RANGOON—Ethnic Karen civil society organizations held a meeting with Karen National Union (KNU) leaders in Rangoon on Tuesday to discuss the ongoing peace process between the KNU and the government, in order to ensure that various Karen groups are involved in the process. The groups also urged the KNU to heal recent rifts within its leadership and remain united.
About 60 participants from more than 10 different Karen organizations, including members of youth groups, politicians and religious leaders from inside Burma and abroad, met with KNU Joint-Secretary Daw Lay Mu, KNU Chairman for Mergui/Tavoy District Kwe Htoo Win and Htoo Htoo Lay, a former KNU leader, at a church in Rangoon.

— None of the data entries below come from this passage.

/-! ### writeTriple -/

@[simp] theorem State.writeTriple_ie (s : State) (i : Nibble) (r : PointReg) : (s.writeTriple i r).ie = s.ie := rfl
@[simp] theorem State.writeTriple_status (s : State) (i : Nibble) (r : PointReg) : (s.writeTriple i r).status = s.status := rfl
@[simp] theorem State.writeTriple_cmd (s : State) (i : Nibble) (r : PointReg) : (s.writeTriple i r).cmd = s.cmd := rfl
@[simp] theorem State.writeTriple_src (s : State) (i : Nibble) (r : PointReg) : (s.writeTriple i r).src = s.src := rfl
@[simp] theorem State.writeTriple_dst (s : State) (i : Nibble) (r : PointReg) : (s.writeTriple i r).dst = s.dst := rfl
@[simp] theorem State.writeTriple_len (s : State) (i : Nibble) (r : PointReg) : (s.writeTriple i r).len = s.len := rfl
@[simp] theorem State.writeTriple_klenLo (s : State) (i : Nibble) (r : PointReg) : (s.writeTriple i r).klenLo = s.klenLo := rfl
@[simp] theorem State.writeTriple_klenHi (s : State) (i : Nibble) (r : PointReg) : (s.writeTriple i r).klenHi = s.klenHi := rfl
@[simp] theorem State.writeTriple_ct (s : State) (i : Nibble) (r : PointReg) : (s.writeTriple i r).ct = s.ct := rfl
@[simp] theorem State.writeTriple_f (s : State) (i : Nibble) (r : PointReg) : (s.writeTriple i r).f = s.f := rfl
@[simp] theorem State.writeTriple_p (s : State) (i : Nibble) (r : PointReg) : (s.writeTriple i r).p = s.p.set (pIndex i) r := rfl
@[simp] theorem State.writeTriple_v (s : State) (i : Nibble) (r : PointReg) : (s.writeTriple i r).v = s.v := rfl
@[simp] theorem State.writeTriple_b (s : State) (i : Nibble) (r : PointReg) : (s.writeTriple i r).b = s.b := rfl
@[simp] theorem State.writeTriple_dbuf (s : State) (i : Nibble) (r : PointReg) : (s.writeTriple i r).dbuf = s.dbuf := rfl
@[simp] theorem State.writeTriple_engine (s : State) (i : Nibble) (r : PointReg) : (s.writeTriple i r).engine = s.engine := rfl
@[simp] theorem State.writeTriple_inReset (s : State) (i : Nibble) (r : PointReg) : (s.writeTriple i r).inReset = s.inReset := rfl
@[simp] theorem State.writeTriple_rdata (s : State) (i : Nibble) (r : PointReg) : (s.writeTriple i r).rdata = s.rdata := rfl
@[simp] theorem State.writeTriple_events (s : State) (i : Nibble) (r : PointReg) : (s.writeTriple i r).events = s.events := rfl
@[simp] theorem State.writeTriple_draws (s : State) (i : Nibble) (r : PointReg) : (s.writeTriple i r).draws = s.draws := rfl

/-! ### writeP -/

@[simp] theorem State.writeP_ie (s : State) (i : Nibble) (q : Point) : (s.writeP i q).ie = s.ie := rfl
@[simp] theorem State.writeP_status (s : State) (i : Nibble) (q : Point) : (s.writeP i q).status = s.status := rfl
@[simp] theorem State.writeP_cmd (s : State) (i : Nibble) (q : Point) : (s.writeP i q).cmd = s.cmd := rfl
@[simp] theorem State.writeP_src (s : State) (i : Nibble) (q : Point) : (s.writeP i q).src = s.src := rfl
@[simp] theorem State.writeP_dst (s : State) (i : Nibble) (q : Point) : (s.writeP i q).dst = s.dst := rfl
@[simp] theorem State.writeP_len (s : State) (i : Nibble) (q : Point) : (s.writeP i q).len = s.len := rfl
@[simp] theorem State.writeP_klenLo (s : State) (i : Nibble) (q : Point) : (s.writeP i q).klenLo = s.klenLo := rfl
@[simp] theorem State.writeP_klenHi (s : State) (i : Nibble) (q : Point) : (s.writeP i q).klenHi = s.klenHi := rfl
@[simp] theorem State.writeP_ct (s : State) (i : Nibble) (q : Point) : (s.writeP i q).ct = s.ct := rfl
@[simp] theorem State.writeP_f (s : State) (i : Nibble) (q : Point) : (s.writeP i q).f = s.f := rfl
@[simp] theorem State.writeP_p (s : State) (i : Nibble) (q : Point) : (s.writeP i q).p = s.p.set (pIndex i) q.toReg := rfl
@[simp] theorem State.writeP_v (s : State) (i : Nibble) (q : Point) : (s.writeP i q).v = s.v := rfl
@[simp] theorem State.writeP_b (s : State) (i : Nibble) (q : Point) : (s.writeP i q).b = s.b := rfl
@[simp] theorem State.writeP_dbuf (s : State) (i : Nibble) (q : Point) : (s.writeP i q).dbuf = s.dbuf := rfl
@[simp] theorem State.writeP_engine (s : State) (i : Nibble) (q : Point) : (s.writeP i q).engine = s.engine := rfl
@[simp] theorem State.writeP_inReset (s : State) (i : Nibble) (q : Point) : (s.writeP i q).inReset = s.inReset := rfl
@[simp] theorem State.writeP_rdata (s : State) (i : Nibble) (q : Point) : (s.writeP i q).rdata = s.rdata := rfl
@[simp] theorem State.writeP_events (s : State) (i : Nibble) (q : Point) : (s.writeP i q).events = s.events := rfl
@[simp] theorem State.writeP_draws (s : State) (i : Nibble) (q : Point) : (s.writeP i q).draws = s.draws := rfl

/-! ### memWrite -/

@[simp] theorem State.memWrite_ie (s : State) (o : Nat) (x : List Byte) : (s.memWrite o x).ie = s.ie := rfl
@[simp] theorem State.memWrite_status (s : State) (o : Nat) (x : List Byte) : (s.memWrite o x).status = s.status := rfl
@[simp] theorem State.memWrite_cmd (s : State) (o : Nat) (x : List Byte) : (s.memWrite o x).cmd = s.cmd := rfl
@[simp] theorem State.memWrite_src (s : State) (o : Nat) (x : List Byte) : (s.memWrite o x).src = s.src := rfl
@[simp] theorem State.memWrite_dst (s : State) (o : Nat) (x : List Byte) : (s.memWrite o x).dst = s.dst := rfl
@[simp] theorem State.memWrite_len (s : State) (o : Nat) (x : List Byte) : (s.memWrite o x).len = s.len := rfl
@[simp] theorem State.memWrite_klenLo (s : State) (o : Nat) (x : List Byte) : (s.memWrite o x).klenLo = s.klenLo := rfl
@[simp] theorem State.memWrite_klenHi (s : State) (o : Nat) (x : List Byte) : (s.memWrite o x).klenHi = s.klenHi := rfl
@[simp] theorem State.memWrite_ct (s : State) (o : Nat) (x : List Byte) : (s.memWrite o x).ct = s.ct := rfl
@[simp] theorem State.memWrite_f (s : State) (o : Nat) (x : List Byte) : (s.memWrite o x).f = s.f := rfl
@[simp] theorem State.memWrite_p (s : State) (o : Nat) (x : List Byte) : (s.memWrite o x).p = s.p := rfl
@[simp] theorem State.memWrite_v (s : State) (o : Nat) (x : List Byte) : (s.memWrite o x).v = s.v := rfl
@[simp] theorem State.memWrite_b (s : State) (o : Nat) (x : List Byte) : (s.memWrite o x).b = s.b := rfl
@[simp] theorem State.memWrite_dbuf (s : State) (o : Nat) (x : List Byte) : (s.memWrite o x).dbuf = s.dbuf.writeBytes o x := rfl
@[simp] theorem State.memWrite_engine (s : State) (o : Nat) (x : List Byte) : (s.memWrite o x).engine = s.engine := rfl
@[simp] theorem State.memWrite_inReset (s : State) (o : Nat) (x : List Byte) : (s.memWrite o x).inReset = s.inReset := rfl
@[simp] theorem State.memWrite_rdata (s : State) (o : Nat) (x : List Byte) : (s.memWrite o x).rdata = s.rdata := rfl
@[simp] theorem State.memWrite_events (s : State) (o : Nat) (x : List Byte) : (s.memWrite o x).events = s.events := rfl
@[simp] theorem State.memWrite_draws (s : State) (o : Nat) (x : List Byte) : (s.memWrite o x).draws = s.draws := rfl

/-! ### setT -/

@[simp] theorem State.setT_ie (s : State) (x : Bool) : (s.setT x).ie = s.ie := rfl
@[simp] theorem State.setT_status (s : State) (x : Bool) : (s.setT x).status = { s.status with t := x } := rfl
@[simp] theorem State.setT_cmd (s : State) (x : Bool) : (s.setT x).cmd = s.cmd := rfl
@[simp] theorem State.setT_src (s : State) (x : Bool) : (s.setT x).src = s.src := rfl
@[simp] theorem State.setT_dst (s : State) (x : Bool) : (s.setT x).dst = s.dst := rfl
@[simp] theorem State.setT_len (s : State) (x : Bool) : (s.setT x).len = s.len := rfl
@[simp] theorem State.setT_klenLo (s : State) (x : Bool) : (s.setT x).klenLo = s.klenLo := rfl
@[simp] theorem State.setT_klenHi (s : State) (x : Bool) : (s.setT x).klenHi = s.klenHi := rfl
@[simp] theorem State.setT_ct (s : State) (x : Bool) : (s.setT x).ct = s.ct := rfl
@[simp] theorem State.setT_f (s : State) (x : Bool) : (s.setT x).f = s.f := rfl
@[simp] theorem State.setT_p (s : State) (x : Bool) : (s.setT x).p = s.p := rfl
@[simp] theorem State.setT_v (s : State) (x : Bool) : (s.setT x).v = s.v := rfl
@[simp] theorem State.setT_b (s : State) (x : Bool) : (s.setT x).b = s.b := rfl
@[simp] theorem State.setT_dbuf (s : State) (x : Bool) : (s.setT x).dbuf = s.dbuf := rfl
@[simp] theorem State.setT_engine (s : State) (x : Bool) : (s.setT x).engine = s.engine := rfl
@[simp] theorem State.setT_inReset (s : State) (x : Bool) : (s.setT x).inReset = s.inReset := rfl
@[simp] theorem State.setT_rdata (s : State) (x : Bool) : (s.setT x).rdata = s.rdata := rfl
@[simp] theorem State.setT_events (s : State) (x : Bool) : (s.setT x).events = s.events := rfl
@[simp] theorem State.setT_draws (s : State) (x : Bool) : (s.setT x).draws = s.draws := rfl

During the meeting, representatives of Karen CSOs from Rangoon, Pegu and Irrawaddy divisions expressed support for the peace talks and urged the inclusion of Karen from all backgrounds in the process. Some said the KNU peace talks should prioritize progress in political affairs over economic interests.
“Our Karen civil societies’ aim is to find national unity among Karen people [during the peace process]. The first step is to get together with the KNU,” said Rev. Saw Matthew Aye, coordinator of the Karen Peace Support Team. Matthew Aye, who organized the event, said the current ceasefire was a good move towards reaching a more comprehensive peace agreement.
The KNU signed a ceasefire agreement with a government peace delegation team led by Aung Min, Minister of the President’s Office, on Jan. 12. The KNU is one of the major ethnic armed groups in Burma and has fought a civil war for autonomy for more than 60 years.
KNU chairman Kwe Htoo Win told the meeting’s participants that the KNU would continue to strive for self-determination for the Karen and a federal system of government that would allow a degree of political autonomy for the group. “But the KNU doesn’t want to split from the country,” he added.
Karen CSOs also stressed the need for KNU unity and asked the leadership to solve its internal disputes.
“We are sad to hear that there are internal conflict within the KNU leadership,” Matthew Aye said. Some also urged the KNU to admit younger members during the election of a new central committee at its congress in late December.
The KNU dismissed three leaders on Oct. 2 for violating the organization’s protocol by opening a liaison office in the Karen capital Pa-an without the approval of other KNU central committee members.
Since then, the leadership has tried to bridge the rifts by reinstating two dismissed members, military chief Gen. Mutu Say Poe and the head of the social welfare department, Roger Khin. The third, former head of the justice department David Htaw, passed away recently and has yet to be replaced.
The KNU Joint-Secretary Daw Lay Mu assured the CSOs that unrest among its top would not endanger the peace talks. Following the upcoming congress, he said, the new KNU leadership would hold further peace talks, including the development of a code of conduct for both parties. This code would set guidelines for the behavior of government and rebel troops during the ceasefire.